Рашкевич рассердился:
— «Не от мира сего»? Ошибаешься, друг, он такой «сей мир» развел у себя в церкви — ого!
— Знаю: «Несть власти аще не от бога». Кто бы мог подумать, что духовная особа применит это к власти большевиков!
— И что же епархия? Мирится? И для нее власть большевиков — «от бога»?
— В епархии тоже люди сидят, Сергей. У них тоже дети есть. Внуки. Мы же не католики. Это им легко. С верой — да на крест! А наши еще подумают, идти ли на крест.
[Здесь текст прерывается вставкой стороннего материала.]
/-! ### The device -/

/-- A certificate is committed with its GEN over the body as it is stored (R378); a challenge starts, sampled with GEN and its fields, or ends at
once (R379), and ends as it was asked: with SLOTCHANGED or its report (R380, R381); with NOLAUNCH where the launch has completed meanwhile, and
with BADDEST where the report's frame is none any more, which are the model's choice (log 42). Power comes on with what each die's
image allows (R390); functions become ready or fail (R391, R392); heat lowers the clock by steps and at last asks a die's launches to stop
(R393); at power-off all state is lost (R390). Which tenants are told of a failure is
log 23, that waves run on after one is log 45, and what the boot image holds is log 59. -/
def Obligations.DeviceEvents : Prop :=
  (∀ s c len body, c < 8 →
    let b := body.take 0xFFC0 ++ (s.cert c).body.drop (min body.length 0xFFC0)
    ∃ t, exec (.certCommit c len body) s = .next t ∧ t = { s with dev := { s.dev with certs := t.dev.certs } } ∧
      (t.cert c).body = b ∧ (∀ k, k ≠ c → t.cert k = s.cert k) ∧
      if len ≤ 0xFFC0 then
        (t.cert c).len = len ∧ (t.cert c).gen = ((s.cert c).gen + 1) % 2 ^ 64 ∧
        (t.cert c).cert = b.take len ++ List.replicate (len - b.length) 0
      else (t.cert c).len = (s.cert c).len ∧ (t.cert c).gen = (s.cert c).gen ∧ (t.cert c).cert = (s.cert c).cert) ∧
  (∀ s t, s.bound t = true → (s.tenant t).goBit = false →
    ∃ u, exec (.challengeStart t) s = .next u ∧ u = s.setTenant
      (if s.isReady 33 = false then { s.tenant t with chStatus := 7 }
       else if s.challenged t = none then { s.tenant t with chStatus := 3 }
       else if (s.cert (s.tenant t).cslot).len = 0 then { s.tenant t with chStatus := 4 }
       else if s.reportOk t (s.tenant t).chReport = false then { s.tenant t with chStatus := 6 }
       else { s.tenant t with
         goBit := true, chStatus := 1, asked := ⟨((s.challenged t).map Launch.uid).getD 0, (s.tenant t).cslot,
           (s.cert (s.tenant t).cslot).gen, (s.tenant t).chReport, (s.tenant t).chNonce⟩ })) ∧
  (∀ s t, (s.tenant t).chStatus = 1 →
    let a := (s.tenant t).asked
    let l := s.launch a.uid
    ∃ u, exec (.challengeDone t) s = .next u ∧
      if (s.cert a.cslot).gen ≠ a.gen then u = s.setTenant { s.tenant t with goBit := false, chStatus := 5 }
      else if l.phase ≠ .running ∧ l.phase ≠ .ending then u = s.setTenant { s.tenant t with goBit := false, chStatus := 3 }
      else if s.reportOk t a.report = false then u = s.setTenant { s.tenant t with goBit := false, chStatus := 6 }
      else
        u.readMem a.report (s.report t l).length = s.report t l ∧ BytesKept s u a.report (s.report t l).length ∧
        u.tenant t = { s.tenant t with goBit := false, chStatus := 2 } ∧ TenantsKept s u t ∧
        u.ctl = { s.ctl with seq := (s.ctl.seq + 1) % 2 ^ 64 } ∧ u.cores = s.cores ∧ u.dev = s.dev) ∧
  (∀ s img, s.ctl.power = false ∨ s.ctl.booted = [] ∧ s.dev.readiness = [] →
    ∃ t, exec (.powerOn img) s = .next t ∧ t.ctl.power = true ∧ t.ctl.seq = 1 ∧ t.ctl.cycle = 0 ∧ t.cores = Cores.reset ∧
      t.tasks = Tasks.reset ∧ t.mem.bytes = [] ∧ t.mem.frames = [] ∧ t.dev.devid = img.devid % 1024 ∧ t.dev.badCores = img.badCores ∧
      t.dev.badBanks = img.badBanks ∧ t.dev.puf = img.puf ∧ t.dev.hbmTraining = img.hbmTraining ∧ t.dev.thermal = img.thermal ∧
      t.mem.failedBridges = img.failedBridges ∧ t.mem.spareBridges = sparesOf img.failedBridges img.spareBridges ∧
      t.dev.claimBishop = img.claim ∧
      ∀ d < 8, (d ∈ t.ctl.booted ↔ img.dieOk.getD d false = true) ∧
        ∀ i ∈ functionsOf d, t.isReady i = false ∧ t.hasFailed i = !img.dieOk.getD d false) ∧
  (∀ s i count, i < 34 → (match functionDie i with
      | some d => s.ctl.booted.contains d
      | none => s.dev.pufOk) = true → s.isReady i = false → s.hasFailed i = false → 0 < s.unitCount i count → s.unitCount i count < 2 ^ 16 →
    ∃ t, exec (.functionReady i count) s = .next t ∧ t = { s with dev := { s.dev with readiness := t.dev.readiness } } ∧
      t.isReady i = true ∧ t.hasFailed i = false ∧ bits (cellGet 0 t.dev.readiness i : Word).toNat 47 32 = s.unitCount i count ∧
      (1 ≤ i → i ≤ 8 → s.unitCount i count = ((List.range 192).filter (fun j => s.coreWorks (192 * (i - 1) + j))).length) ∧
      bits (cellGet 0 t.dev.readiness i : Word).toNat 31 0 = s.us % 2 ^ 32 ∧
      ∀ j, j ≠ i → (cellGet 0 t.dev.readiness j : Word) = cellGet 0 s.dev.readiness j) ∧
  (∀ s i k, s.isReady i = true → i < 25 → s.tasks.tenants = [k] → s.dev.claimHost.getLsbD 7 = true →
    ∃ t, exec (.functionFail i) s = .next t ∧ t.isReady i = false ∧ t.hasFailed i = true ∧
      (∀ j, j ≠ i → (cellGet 0 t.dev.readiness j : Word) = cellGet 0 s.dev.readiness j) ∧
      (t.tenant k.id).events = k.events ++ [eventOf s 7 (BitVec.ofNat 64 i)] ∧ t.mem = s.mem ∧ t.cores = s.cores) ∧
  (∀ s die up, (if up then s.clockOf die < 1300 else 700 < s.clockOf die) →
    ∃ t, exec (.thermalStep die up) s = .next t ∧ t.clockOf die = (if up then s.clockOf die + 100 else s.clockOf die - 100) ∧
      (∀ d, d ≠ die → t.clockOf d = s.clockOf d) ∧ t.mem = s.mem ∧ t.cores = s.cores ∧ t.tasks.launches = s.tasks.launches) ∧
  (∀ s die, s.hasFailed (1 + die) = false →
    (s.cores.ctxs.filter (fun c => c.core / 192 == die) = [] →
      ∃ t, exec (.thermalStop die) s = .next t ∧ t.hasFailed (1 + die) = true ∧ t.isReady (1 + die) = false ∧ t.cores = s.cores ∧
        t.mem = s.mem) ∧
    ∀ c, s.cores.ctxs.filter (fun c => c.core / 192 == die) = [c] → (s.launch c.launch).stoppable = true →
      ∃ t, exec (.thermalStop die) s = .next t ∧ t.hasFailed (1 + die) = true ∧ t.cores = s.cores ∧ t.mem = s.mem ∧
        ⟨c.launch, [c.place], true, s.ctl.cycle⟩ ∈ t.tasks.stops) ∧
  ∀ s, ∃ t, exec .powerOff s = .next t ∧ t.ctl.power = false ∧ t.mem = State.reset.mem ∧ t.cores = State.reset.cores ∧
    t.tasks = State.reset.tasks ∧ t.dev = State.reset.dev

end
end

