/-! ### The five parts of the state -/

@[simp] theorem State.setWaves_ctl (s : State) (l : List Wave) : (s.setWaves l).ctl = s.ctl := rfl
@[simp] theorem State.setWaves_mem (s : State) (l : List Wave) : (s.setWaves l).mem = s.mem := rfl
@[simp] theorem State.setWaves_tasks (s : State) (l : List Wave) : (s.setWaves l).tasks = s.tasks := rfl
@[simp] theorem State.setWaves_dev (s : State) (l : List Wave) : (s.setWaves l).dev = s.dev := rfl
@[simp] theorem State.setWave_ctl (s : State) (w : Wave) : (s.setWave w).ctl = s.ctl := rfl
@[simp] theorem State.setWave_mem (s : State) (w : Wave) : (s.setWave w).mem = s.mem := rfl
@[simp] theorem State.setWave_tasks (s : State) (w : Wave) : (s.setWave w).tasks = s.tasks := rfl
@[simp] theorem State.setWave_dev (s : State) (w : Wave) : (s.setWave w).dev = s.dev := rfl
@[simp] theorem State.setCtx_ctl (s : State) (c : Ctx) : (s.setCtx c).ctl = s.ctl := rfl
@[simp] theorem State.setCtx_mem (s : State) (c : Ctx) : (s.setCtx c).mem = s.mem := rfl
@[simp] theorem State.setCtx_tasks (s : State) (c : Ctx) : (s.setCtx c).tasks = s.tasks := rfl
@[simp] theorem State.setCtx_dev (s : State) (c : Ctx) : (s.setCtx c).dev = s.dev := rfl
@[simp] theorem State.setQuad_ctl (s : State) (k q : Nat) (v : Quad) : (s.setQuad k q v).ctl = s.ctl := rfl
@[simp] theorem State.setQuad_mem (s : State) (k q : Nat) (v : Quad) : (s.setQuad k q v).mem = s.mem := rfl
@[simp] theorem State.setQuad_tasks (s : State) (k q : Nat) (v : Quad) : (s.setQuad k q v).tasks = s.tasks := rfl
@[simp] theorem State.setQuad_dev (s : State) (k q : Nat) (v : Quad) : (s.setQuad k q v).dev = s.dev := rfl
@[simp] theorem State.setMem_ctl (s : State) (m : MemSys) : (s.setMem m).ctl = s.ctl := rfl
@[simp] theorem State.setMem_cores (s : State) (m : MemSys) : (s.setMem m).cores = s.cores := rfl
@[simp] theorem State.setMem_tasks (s : State) (m : MemSys) : (s.setMem m).tasks = s.tasks := rfl
@[simp] theorem State.setMem_dev (s : State) (m : MemSys) : (s.setMem m).dev = s.dev := rfl
@[simp] theorem State.setBytes_ctl (s : State) (b : List Host.Cell) : (s.setBytes b).ctl = s.ctl := rfl
@[simp] theorem State.setBytes_cores (s : State) (b : List Host.Cell) : (s.setBytes b).cores = s.cores := rfl
@[simp] theorem State.setBytes_tasks (s : State) (b : List Host.Cell) : (s.setBytes b).tasks = s.tasks := rfl
@[simp] theorem State.setBytes_dev (s : State) (b : List Host.Cell) : (s.setBytes b).dev = s.dev := rfl
@[simp] theorem State.writeMem_ctl (s : State) (a : Nat) (l : List Byte) : (s.writeMem a l).ctl = s.ctl := rfl
@[simp] theorem State.writeMem_cores (s : State) (a : Nat) (l : List Byte) : (s.writeMem a l).cores = s.cores := rfl
@[simp] theorem State.writeMem_tasks (s : State) (a : Nat) (l : List Byte) : (s.writeMem a l).tasks = s.tasks := rfl
@[simp] theorem State.writeMem_dev (s : State) (a : Nat) (l : List Byte) : (s.writeMem a l).dev = s.dev := rfl
@[simp] theorem State.setFrame_ctl (s : State) (m : Nat) (f : Frame) : (s.setFrame m f).ctl = s.ctl := rfl
@[simp] theorem State.setFrame_cores (s : State) (m : Nat) (f : Frame) : (s.setFrame m f).cores = s.cores := rfl
@[simp] theorem State.setFrame_tasks (s : State) (m : Nat) (f : Frame) : (s.setFrame m f).tasks = s.tasks := rfl
@[simp] theorem State.setFrame_dev (s : State) (m : Nat) (f : Frame) : (s.setFrame m f).dev = s.dev := rfl
@[simp] theorem State.stampFrame_ctl (s : State) (m : Nat) : (s.stampFrame m).ctl = s.ctl := rfl
@[simp] theorem State.stampFrame_cores (s : State) (m : Nat) : (s.stampFrame m).cores = s.cores := rfl
@[simp] theorem State.stampFrame_tasks (s : State) (m : Nat) : (s.stampFrame m).tasks = s.tasks := rfl
@[simp] theorem State.stampFrame_dev (s : State) (m : Nat) : (s.stampFrame m).dev = s.dev := rfl
@[simp] theorem State.setCtl_mem (s : State) (c : Control) : (s.setCtl c).mem = s.mem := rfl
@[simp] theorem State.setCtl_cores (s : State) (c : Control) : (s.setCtl c).cores = s.cores := rfl
@[simp] theorem State.setCtl_tasks (s : State) (c : Control) : (s.setCtl c).tasks = s.tasks := rfl
@[simp] theorem State.setCtl_dev (s : State) (c : Control) : (s.setCtl c).dev = s.dev := rfl
@[simp] theorem State.tickFresh_mem (s : State) : (s.tickFresh).mem = s.mem := rfl
@[simp] theorem State.tickFresh_cores (s : State) : (s.tickFresh).cores = s.cores := rfl
@[simp] theorem State.tickFresh_tasks (s : State) : (s.tickFresh).tasks = s.tasks := rfl
@[simp] theorem State.tickFresh_dev (s : State) : (s.tickFresh).dev = s.dev := rfl
@[simp] theorem State.takeSeq_mem (s : State) : (s.takeSeq).mem = s.mem := rfl
@[simp] theorem State.takeSeq_cores (s : State) : (s.takeSeq).cores = s.cores := rfl
@[simp] theorem State.takeSeq_tasks (s : State) : (s.takeSeq).tasks = s.tasks := rfl
@[simp] theorem State.takeSeq_dev (s : State) : (s.takeSeq).dev = s.dev := rfl
@[simp] theorem State.setTasks_ctl (s : State) (t : Tasks) : (s.setTasks t).ctl = s.ctl := rfl
@[simp] theorem State.setTasks_mem (s : State) (t : Tasks) : (s.setTasks t).mem = s.mem := rfl
@[simp] theorem State.setTasks_cores (s : State) (t : Tasks) : (s.setTasks t).cores = s.cores := rfl
@[simp] theorem State.setTasks_dev (s : State) (t : Tasks) : (s.setTasks t).dev = s.dev := rfl
@[simp] theorem State.setLaunch_ctl (s : State) (l : Launch) : (s.setLaunch l).ctl = s.ctl := rfl
@[simp] theorem State.setLaunch_mem (s : State) (l : Launch) : (s.setLaunch l).mem = s.mem := rfl
@[simp] theorem State.setLaunch_cores (s : State) (l : Launch) : (s.setLaunch l).cores = s.cores := rfl
@[simp] theorem State.setLaunch_dev (s : State) (l : Launch) : (s.setLaunch l).dev = s.dev := rfl
@[simp] theorem State.setTenant_ctl (s : State) (t : Tenant) : (s.setTenant t).ctl = s.ctl := rfl
@[simp] theorem State.setTenant_mem (s : State) (t : Tenant) : (s.setTenant t).mem = s.mem := rfl
@[simp] theorem State.setTenant_cores (s : State) (t : Tenant) : (s.setTenant t).cores = s.cores := rfl
@[simp] theorem State.setTenant_dev (s : State) (t : Tenant) : (s.setTenant t).dev = s.dev := rfl
@[simp] theorem State.setDev_ctl (s : State) (d : Device) : (s.setDev d).ctl = s.ctl := rfl
@[simp] theorem State.setDev_mem (s : State) (d : Device) : (s.setDev d).mem = s.mem := rfl
@[simp] theorem State.setDev_cores (s : State) (d : Device) : (s.setDev d).cores = s.cores := rfl
@[simp] theorem State.setDev_tasks (s : State) (d : Device) : (s.setDev d).tasks = s.tasks := rfl
@[simp] theorem State.setMem_self (s : State) (m : MemSys) : (s.setMem m).mem = m := rfl
@[simp] theorem State.setCtl_self (s : State) (c : Control) : (s.setCtl c).ctl = c := rfl
@[simp] theorem State.setTasks_self (s : State) (t : Tasks) : (s.setTasks t).tasks = t := rfl
@[simp] theorem State.setDev_self (s : State) (d : Device) : (s.setDev d).dev = d := rfl
@[simp] theorem State.setWaves_waves (s : State) (l : List Wave) : (s.setWaves l).cores.waves = l := rfl
@[simp] theorem State.setWaves_ctxs (s : State) (l : List Wave) : (s.setWaves l).cores.ctxs = s.cores.ctxs := rfl
@[simp] theorem State.setWaves_quads (s : State) (l : List Wave) : (s.setWaves l).cores.quads = s.cores.quads := rfl
@[simp] theorem State.setWave_ctxs (s : State) (w : Wave) : (s.setWave w).cores.ctxs = s.cores.ctxs := rfl
@[simp] theorem State.setWave_quads (s : State) (w : Wave) : (s.setWave w).cores.quads = s.cores.quads := rfl
@[simp] theorem State.setQuad_waves (s : State) (k q : Nat) (v : Quad) : (s.setQuad k q v).cores.waves = s.cores.waves := rfl
@[simp] theorem State.setQuad_ctxs (s : State) (k q : Nat) (v : Quad) : (s.setQuad k q v).cores.ctxs = s.cores.ctxs := rfl
@[simp] theorem State.setCtx_waves (s : State) (c : Ctx) : (s.setCtx c).cores.waves = s.cores.waves := rfl
@[simp] theorem State.setCtx_quads (s : State) (c : Ctx) : (s.setCtx c).cores.quads = s.cores.quads := rfl
@[simp] theorem State.setLaunch_tenants (s : State) (l : Launch) : (s.setLaunch l).tasks.tenants = s.tasks.tenants := rfl
@[simp] theorem State.setTenant_launches (s : State) (t : Tenant) : (s.setTenant t).tasks.launches = s.tasks.launches := rfl
@[simp] theorem State.setBytes_bytes (s : State) (b : List Host.Cell) : (s.setBytes b).mem.bytes = b := rfl
@[simp] theorem State.setFrame_bytes (s : State) (m : Nat) (f : Frame) : (s.setFrame m f).mem.bytes = s.mem.bytes := rfl
@[simp] theorem State.stampFrame_bytes (s : State) (m : Nat) : (s.stampFrame m).mem.bytes = s.mem.bytes := rfl
@[simp] theorem State.writeMem_bytes (s : State) (a : Nat) (l : List Byte) :
    (s.writeMem a l).mem.bytes = cellSetMany 0 s.mem.bytes a l := rfl
@[simp] theorem State.tickFresh_cycle (s : State) : s.tickFresh.ctl.cycle = s.ctl.cycle := rfl
@[simp] theorem State.takeSeq_cycle (s : State) : s.takeSeq.ctl.cycle = s.ctl.cycle := rfl
@[simp] theorem State.takeSeq_seq (s : State) : s.takeSeq.ctl.seq = (s.ctl.seq + 1) % 2 ^ 64 := rfl
@[simp] theorem State.tickFresh_seq (s : State) : s.tickFresh.ctl.seq = s.ctl.seq := rfl
@[simp] theorem State.takeSeq_focus (s : State) : s.takeSeq.ctl.focus = s.ctl.focus := rfl
@[simp] theorem State.tickFresh_focus (s : State) : s.tickFresh.ctl.focus = s.ctl.focus := rfl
Не время фанатиков, Сергей.
— Время фанатиков! — с ударением на первом слове возразил Рашкевич. — Только фанатики в большевики подались. А церковь оскудела. В том и горе наше.
— Да, отсюда и Варфоломей. Но все же он один такой…
— Неизвестно, — жестко ответил Рашкевич. — Не будем обманываться. Время еще преподнесет нам сюрпризы. Кто чистый, кто нечистый, в нашу эпоху не определишь так просто, как во времена Ноя. И Ноя такого нет. А что есть?
— Всемирный потоп, — отозвался Григорий.
— Ну насчет всемирного, так это пока одни мечты «товарищей». А на селе как? — поинтересовался Рашкевич.
— А на селе так: в двадцати дворах моего прихода хлеб припрятан надежно. В одной Терновке — у восьми хозяев.
Рашкевич недовольно перебил:
— Мы что же, для восьми хозяев тебя держим тут?
— У меня шесть сел в приходе. И в каждом свои люди есть, и верные люди, а сомневаюсь только в одном пьянчуге. Может выболтать. Но это даже лучше. Пускай хоть у одного возьмут, не так будут яриться на других. А его если и упрячут, то мы вздохнем свободнее: болтает много.
Рашкевич спросил неожиданно и требовательно, как начальник:
— Ты уверен, что хлеб спрятан надежно? Григорий самодовольно ответил:
— Я же справди духовный пастырь. Без меня ни одна овца хвостом не поведет.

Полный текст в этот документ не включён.